[Dataset entries]
%%
-- ==== Sys2Proof/Decode.lean ====
section
/-! DEFINITION. The command that a word of the opcode table spells. The table gives no row any bits (its rows are the commands and
events of a block, and their operands are structures, not fields of a word), so no word spells a command. -/

namespace Sys2Proof

/-- The command that a word spells: none, since the table gives bits to no row. -/
def decodeTableWord (_nbits _w : Nat) : Option Instr := none

end Sys2Proof
end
%%
- **YOUR GOAL**
The data should be printed again exactly, line for line.

- **SOLUTION FOR THIS TASK**
-- ==== Sys2Proof/Decode.lean ====
section
/-! DEFINITION. The command that a word of the opcode table spells. The table gives no row any bits (its rows are the commands and
events of a block, and their operands are structures, not fields of a word), so no word spells a command. -/

namespace Sys2Proof

/-- The command that a word spells: none, since the table gives bits to no row. -/
def decodeTableWord (_nbits _w : Nat) : Option Instr := none

end Sys2Proof
end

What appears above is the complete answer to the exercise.